Mentre nalla partizione con gentoo, la cartella boot è vuota...

Ammetto di essere "un pò" confuso!!!  :Rolling Eyes: 

----------

## lele_dj

Il problema non è solo un errore di configurazione di grub ... secondo me hai sbagliato delle cose in fase di installazione...

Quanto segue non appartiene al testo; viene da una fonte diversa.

-- ==== Sys2Proof/Machine/Engine.lean ====
section
/-! DEFINITION. The loop engine: axis commands and states, runs from ready to release, late results, ramps, following error,
coefficients and gaits (R125 to R153), and its part in a recovery (R380, R382, R388, R394). -/

namespace Sys2Proof.Machine

/-- The engine of a pack. -/
def State.eng (s : State) (p : Nat) : Eng := s.engs.get {} p

/-- Change the engine of a pack. -/
def State.updEng (s : State) (p : Nat) (f : Eng → Eng) : State := { s with engs := s.engs.set {} p (f (s.eng p)) }

/-- A run executes. -/
def State.busy (s : State) (p : Nat) : Bool := s.bit F.LE_STATUS.busy p

/-- The axis of the executing run. -/
def State.runAxis (s : State) (p : Nat) : Nat := s.f F.LE_STATUS.cur p

/-! ### Axis commands -/

/-- The axis fails the conditions of ARM: R133, its program's steps, the dead times of R168, a failed loop engine (R394). -/
def State.armBad (s : State) (p a : Nat) : Bool :=
  let base := s.f F.PWM_BASE.base p
  (match s.setOfAxis p a with
   | some x => (s.pset p x).ticks % base != 0 || (s.pset p x).off != 0 || s.tooTight p x
   | none => true) ||
  s.f F.LE_AX_STEPS.steps p a == 0 || s.pf F.PJNL_PSTAT.failed p != 0

/-- A command becomes pending; one already pending is replaced. Accepted in the last 32 ns it waits for the boundary after the next, but an
ARM in SHUTDOWN waits for the first boundary after the sequence (R142). -/
def State.pendCmd (s : State) (p a c : Nat) : State :=
  let s1 := s.setIf (s.f F.LE_AX_STAT.pend p a != 0) F.LE_AX_STAT.cmd_repl p a
  let late := match s.setOfAxis p a with
    | some x => s.afterCutoff p x && !(c == 1 && s.axSt p a == 6)
    | none => false
  (s1.put F.LE_AX_STAT.pend c p a).updAx p a fun k => { k with late := late }

/-- A refused command (R144); a refused ARM whose dead times leave no duty also sets cfg_err of the set (R168). -/
def State.cmdRej (s : State) (p a : Nat) (arm : Bool) : State :=
  let s1 := s.setb F.LE_AX_STAT.cmd_rej p a
  match s.setOfAxis p a with
  | some x => s1.setIf (arm && s.tooTight p x) F.PWM_SET_STAT.cfg_err p x
  | none => s1

/-- An ARM accepted while a sequence covers the legs holds their enables pending (R180). -/
def State.armLegs (s : State) (p a : Nat) : State :=
  match s.setOfAxis p a with
  | some x => (s.legsOf p x).foldl (fun s l => s.setIf (s.seqOf p x l) F.PWM_LEGSTAT.en_pend p l) s
  | none => s

/-- A write of `c` to LE_AX_CMD (R142, R144): 1 ARM, 2 OPEN, 3 CLOSE, 4 DISARM. False for an error response. -/
def State.axCmd (s : State) (p a c : Nat) : State × Bool :=
  let st := s.axSt p a
  if c = 0 then (s, true)
  else if c = 1 ∧ (st = 1 ∨ st = 6) then
    if s.armBad p a then (s.cmdRej p a true, false) else ((s.pendCmd p a 1).armLegs p a, true)
  else if c = 1 ∧ st = 5 then
    let tripped := match s.setOfAxis p a with
      | some x => s.bit F.MUZ_SET_STAT.tripped p x
      | none => false
    if s.armBad p a || tripped then (s.cmdRej p a (s.armBad p a), false)
    else (((s.axShutdown p a).pendCmd p a 1).armLegs p a, true)
  else if (c = 2 ∧ (st = 2 ∨ st = 4)) ∨ (c = 3 ∧ st = 3) ∨ (c = 4 ∧ (st = 2 ∨ st = 3 ∨ st = 4)) then (s.pendCmd p a c, true)
  else if c = 4 ∧ st = 5 then (s.axShutdown p a, true)
  else (s.cmdRej p a false, false)

/-- Entry to ARMED (R145): state memory, last good values and fresh bits cleared, the gait set to init, the legs enabled (R180,
R182), and the inputs' periods begin (R67). -/
def State.enterArmed (s : State) (p a : Nat) : State :=
  let s1 := (s.put F.LE_AX_STAT.pend 0 p a).put F.LE_AX_STAT.state 2 p a
  let s2 := (List.range 256).foldl (fun s w => s.wrLe .LE_STATE 0 p a w) s1
  let s3 := s2.updAx p a fun k => { k with
    slots := k.slots.map fun e => (e.1, { e.2 with fresh := false, good := none, goodFifo := [] })
    measured := [], fe := none, candRun := 0, nextGait := none, first := true, ran := false, done := false, ready := none }
  let s4 := (s3.put F.LE_GAIT_SEL.cur (s3.f F.LE_GAIT_CFG.init p a) p a).put F.LE_GAIT_SEL.cand (s3.f F.LE_GAIT_CFG.init p a) p a
  match s4.setOfAxis p a with
  | some x =>
    let s5 := (s4.updSet p x fun k => { k with dutyIn := false, released := [] }).acqArm p a
    ((s5.enableLegs p x).axRefresh p a).muzRunning p x
  | none => s4.acqArm p a

/-- A command takes effect at a boundary of the axis's set (R141 to R143, R145, R171). -/
def State.cmdEffect (s : State) (p a x : Nat) : State :=
  let c := s.f F.LE_AX_STAT.pend p a
  let st := s.axSt p a
  if c = 0 then s
  else if (s.ax p a).late then s.updAx p a fun k => { k with late := false }
  else if c = 1 then if st = 1 then s.enterArmed p a else s
  else
    let s1 := s.put F.LE_AX_STAT.pend 0 p a
    let enter (s : State) (t : Nat) : State :=
      (s.setAx p a t).updAx p a fun k => { k with first := true, fe := none }
    if c = 2 then if st = 2 ∨ st = 4 then enter s1 3 else s1
    else if c = 3 then if st = 3 then enter (s1.forceClear p x) 4 else s1
    else if st = 2 ∨ st = 3 ∨ st = 4 then s1.axShutdown p a else s1

/-! ### Gaits -/

/-- The highest gait of an axis. -/
def State.ngait (s : State) (p a : Nat) : Nat := s.f F.LE_GAIT_CFG.n_gait_m1 p a

/-- The gait becomes `g`; a change is counted. -/
def State.gaitTo (s : State) (p a g : Nat) : State :=
  if s.f F.LE_GAIT_SEL.cur p a = g then s else (s.put F.LE_GAIT_SEL.cur g p a).inc F.LE_GAIT_SEL.chg_cnt p a

/-- Gait changes at a boundary: one decided at a release (R152), and a forced gait accepted by the cutoff, in every state (R153) but
ARMED, in which the gait stays at init (R152, log 131). -/
def State.gaitBoundary (s : State) (p a : Nat) : State :=
  let k := s.ax p a
  let (en, g) := k.forceWas.getD (s.bit F.LE_GAIT_SEL.force_en p a, s.f F.LE_GAIT_SEL.force p a)
  let s1 := s.updAx p a fun k => { k with nextGait := none, forceWas := none }
  if s.axSt p a = 2 then s1
  else if en then (s1.gaitTo p a (min g (s.ngait p a))).updAx p a fun k => { k with candRun := 0 }
  else match k.nextGait with
    | some g => s1.gaitTo p a g
    | none => s1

di sicuro non c'è l'immagine del kernel gentoo, poi (questo non so se sia essenziale visto che hai il grub di kubuntu) mi sa che non hai installato grub ... prova a dare un'occhiata alla guida di installazione e cerca di capire cosa hai sbagliato

P.S. per caso hai installato tramite interfaccia grafica?

----------

## The_echelon

No ho installato da linea di comando.

Ma se Formato tutto e installo solo gentoo, e poi installo altri OS come kubuntu e debian posso risolvere il problema???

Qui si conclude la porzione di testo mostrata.